November 18, 2009
Cosby and Obama
Throughout this past dreary year, while doggedly fighting against POTUS Obama, I have fended off accusations of racism with my standard ten-word refutation: "I would be delighted if Bill Cosby had become president."
Dr. Cosby has a far more impressive record than Obama. He earned his doctorate, an Ed.D. from the University of Massachusetts, with legitimate research work and a dissertation. Unlike Obama, his résumé would never fit on the back of a postage stamp. He has won four Emmys and nine Grammys; published eleven books; and received eleven honorary degrees, a Presidential Medal of Freedom, and a Bob Hope Humanitarian Award. He successfully managed a complex multimedia career. He has outspokenly campaigned for reforms in family structure and educational responsibility within the black community while retaining the respect of black leaders such as Jesse Jackson. Thus, in terms of Parkinsonian criteria for a job, Cosby has demonstrated executive ability, focused and persistent energy, charisma, idealism, honesty, and bravery -- all much-needed qualifications for high public office.
And he is also funny, often wildly and wackily so, but always with that basis of common sense and sound moral principle that has earned him the love and respect of the public. Therefore, last month, when he was finally awarded the twelfth Mark Twain Prize for American Humor [1], everyone felt it was long overdue [2]. His acceptance speech, for which he did not need the aid of a teleprompter, was brief, gracious, studded with delightful anecdotes, and devoid of either vanity or false modesty. He bragged happily, "even my wife said I was funny."

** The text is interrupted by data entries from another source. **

-- ==== Sys2Proof/Safety.lean ====
section
/-! DEFINITION. The vocabulary of the statements: when a block's work is due, the command that takes each piece of work, and
what counts as a sound state of the part. -/

namespace Sys2Proof.Machine

/-! ### Which command takes a piece of work -/

/-- The command by which the Posting Unit takes a till request of a kind. -/
def RequestKind.command : RequestKind → Instr
  | .issue => .issue | .topup => .topup | .spend => .spend | .reserve => .reserve | .claim => .claim | .free => .free
  | .returnReq => .returnReq | .cancel => .cancel | .ask => .ask | .tryReq => .tryReq

/-- The command by which the Posting Unit takes a management card request. -/
def CardOp.command : CardOp → Instr
  | .read => .readCard | .suspend => .suspendCard | .resume => .resumeCard | .retire => .retireCard | .purge => .purgeCard
  | .extend _ => .extendCard | .move _ => .moveBalance

/-- The command by which the Responder takes a management request. -/
def Request.command : Request → Instr
  | .setStations _ _ _ _ => .setStations | .setTiming _ _ => .setTiming | .setClock _ => .setClock | .setMode _ => .setMode
  | .readStatus => .readStatus | .restart => .restart | .storeClear => .storeClear | .lockPrivacy => .lockPrivacy
  | .writeProgram _ => .writeProgram | .readProgram _ => .readProgram | .card _ _ => .cardSlotPlacement
  | .readJournal _ => .readJournal | .writeTerms _ => .writeTerms | .readTerms _ => .readTerms | .clearPage _ => .clearPage
  | .fixPage _ => .fixPage | .clearDirectory => .clearDirectory | .writeLane _ _ _ _ => .writeLane | .readLane _ _ => .readLane
  | .closeCycle => .closeCycle | .adjustCarry _ _ => .adjustCarry | .readPosition _ => .readPosition
  | .readBatch _ => .readBatch | .releaseBatch _ _ => .releaseBatch | .addBudget _ => .addBudget | .resolve _ _ => .resolve
  | .abandon => .abandon

/-! ### Work that is due -/

/-- The Responder takes the request `r` with this tag, and `t` is the state once the request has left the input queue: the
frame at its head is well formed and the part is out of reset (R183, R184). -/
def RequestTaken (s : State) (r : Request) (tag : Nat) (t : State) : Prop :=
  s.inReset = false ∧ ∃ f rest, s.mgmtIn = f :: rest ∧ parseManagement f = .good r ∧ echoedTag f = tag ∧ t = { s with mgmtIn := rest }

/-- A request taken that the common checks do not refuse (R184, checks 3 and 4). -/
def RequestDue (s : State) (r : Request) (tag : Nat) (t : State) : Prop :=
  RequestTaken s r tag t ∧ clearing s = false ∧ s.restartPending = false

/-- The Posting Unit takes the till request `r`: it is IDLE, the card slot is empty, a place of the shop queue is free; `t` is
the state once the request has left the Ingress File (R26, R27). -/
def TillDue (s : State) (r : TillRequest) (t : State) : Prop :=
  s.inReset = false ∧ s.posting = .idle ∧ s.cardSlot = none ∧ shopPlaces s < Config.shopCapacity ∧
    ∃ rest, s.ingress = r :: rest ∧ t = { s with ingress := rest }

/-- A till request other than an ISSUE passes the common head of the check order and finds the card `c` in `slot` (R31). -/
def PassesHead (s : State) (r : TillRequest) (slot : Nat) (c : CardRecord) : Prop :=
  firstFailure (entryTests s r) = none ∧ liveCard s r.card = some (slot, c) ∧ firstFailure (cardTests s r c) = none

/-- The Posting Unit takes the management card request `q` (R17, R26), no erasure being in flight. -/
def CardDue (s : State) (q : CardRequest) : Prop :=
  s.inReset = false ∧ clearing s = false ∧ s.posting = .idle ∧ s.cardSlot = some q

/-- The request of a card request is answered and the Posting Unit IDLE: nothing else of the state differs (R17). -/
def cardAnswer (q : CardRequest) (reason : ReplyReason) (block : List Byte) (s : State) : State :=
  sendReply q.op.code q.tag reason block { s with posting := .idle, cardSlot := none }

/-- The response prepared in hand for either answer of the table: the conditions of the served posting with the card `d` as it
leaves it, and for a refusal the card `c` as it was read, with Z by its balance and S for a kind that carries an amount (R38,
R56). -/
def preparesAnswers (h : Hand) (now : Option Nat) (c d : CardRecord) (served : Conditions) : Prop :=
  h.conditions = served ∧ h.after = { balance := d.balance, free := freeAmount now d, expiry := d.expiryDay } ∧
    h.refusedConditions = { z := decide (c.balance = 0), s := h.request.kind.carriesAmount, x := false, d := false, l := false } ∧
    h.refused = { balance := c.balance, free := freeAmount now c, expiry := c.expiryDay }

/-! ### Sound states -/

/-- No queue is above its capacity, a reserved place of the shop queue counted (R172, R174, R175, R183). -/
def withinCapacities (s : State) : Bool :=
  decide (s.toOffice.length ≤ 64) && decide (s.toShop.length ≤ 64) && decide (shopPlaces s ≤ 16) && decide (s.officeOut.length ≤ 32) &&
    decide (s.ingress.length ≤ 8) && decide (s.mgmtIn.length ≤ 16)

/-- Every store holds its canonical form. -/
def storesCanonical (s : State) : Bool :=
  s.programs.wf Program.blank && s.cards.wf none && s.journal.wf none && s.lanes.wf Lane.unassigned && s.terms.wf Terms.unenrolled &&
    s.pages.wf .opened && s.positions.wf Position.zero && s.window.wf .free && s.counters.declines.wf 0

/-- T lies in 0..2^40 - 1 and the held amount in 0..300 (R188). -/
def clockInRange (s : State) : Bool :=
  match s.clock with
  | .unset => true
  | .running t => decide (t < 2 ^ 40)
  | .holding t held => decide (t < 2 ^ 40) && decide (held ≤ 300)

/-- Every counter lies in 0..2^32 - 1 (R30, R168, R177, R183). -/
def countersInRange (s : State) : Bool :=
  let c := s.counters
  let top := 2 ^ 32 - 1
  decide (c.approvals ≤ top) && decide (c.partials ≤ top) && c.declines.all (fun e => decide (e.2 ≤ top)) &&
    decide (c.forwardedToOffice ≤ top) && decide (c.forwardedToShop ≤ top) && decide (c.droppedToOffice ≤ top) &&
    decide (c.droppedToShop ≤ top) && decide (c.headerDrops ≤ top) && decide (c.foreignDrops ≤ top) &&
    decide (c.shopFullDrops ≤ top) && decide (c.officeFullDrops ≤ top) && decide (c.shopLinkDrops ≤ top) &&
    decide (c.officeLinkDrops ≤ top) && decide (c.mgmtOverflow ≤ top) && decide (c.strays ≤ top) && decide (c.lateConfirms ≤ top)

/-- The sum of the balances of the cards that are ACTIVE or SUSPENDED (R53). -/
def liveTotal (cards : Table (Option CardRecord)) : Nat := (cards.map fun e => liveBalance e.2).sum

/-- The holds of a card are covered by its balance (R9). -/
def holdsCovered (c : Option CardRecord) : Bool :=
  match c with
  | some c => decide (heldSum c.holds ≤ c.balance)
  | none => true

Not that Obama can't be funny. His speech about "the moment when the rise of the oceans began to slow and our planet began to heal" would have been hilarious as a Cosby rant; Obama just didn't put enough oomph into it. He's much better in his deadpan impersonation of a humorless snob trying to be funny à la Steve Carell in "The Office". That's the only way to make sense out of his bizarre announcement of the Fort Hood massacre or his laborious shtick on classical music. Notwithstanding the clumsiness of these sallies, Obama does have considerable potential as a comedian. He just needs better writers and a slightly more exaggerated delivery.
This strange juxtaposition of careers is reminiscent of the concept, frequently used by science fiction and fantasy writers, of parallel universes: an infinite set of alternative realities, envisioned as a bundle of parallel and/or branching timelines, each embodying a possible reality. A popular example is the movie "It's a Wonderful Life," in which George Bailey visits an alternative world in which he never existed.
It has even been suggested in hyperdimensional quantum theory that this concept may have physical validity [3]. If this is true, then perhaps, in some far-off but not too different alternative timeline, a beloved and effective President Cosby has just congratulated comedian Barack Obama on winning the Mark Twain prize. So if you'll excuse me, I think I'll go down to the cellar, tinker with my time machine, and try to get it to travel sideways.
NOTES:
[1] The award presentation took place at the Lincoln Center on October 24, but was not aired on PBS until November 4. The complete video can be found here.
[2] Cosby had in fact been offered the prize twice before but had refused it as a protest against the profanity and low moral tone of the inaugural presentation to Richard Pryor in 1998.
[3] Whether or not it is physically valid, the theory of parallel universes is obviously true in a psychological and perceptional sense. Each of us lives in a private universe that is significantly different from the universes of those around us, even (or especially) those who are nearest and dearest to us.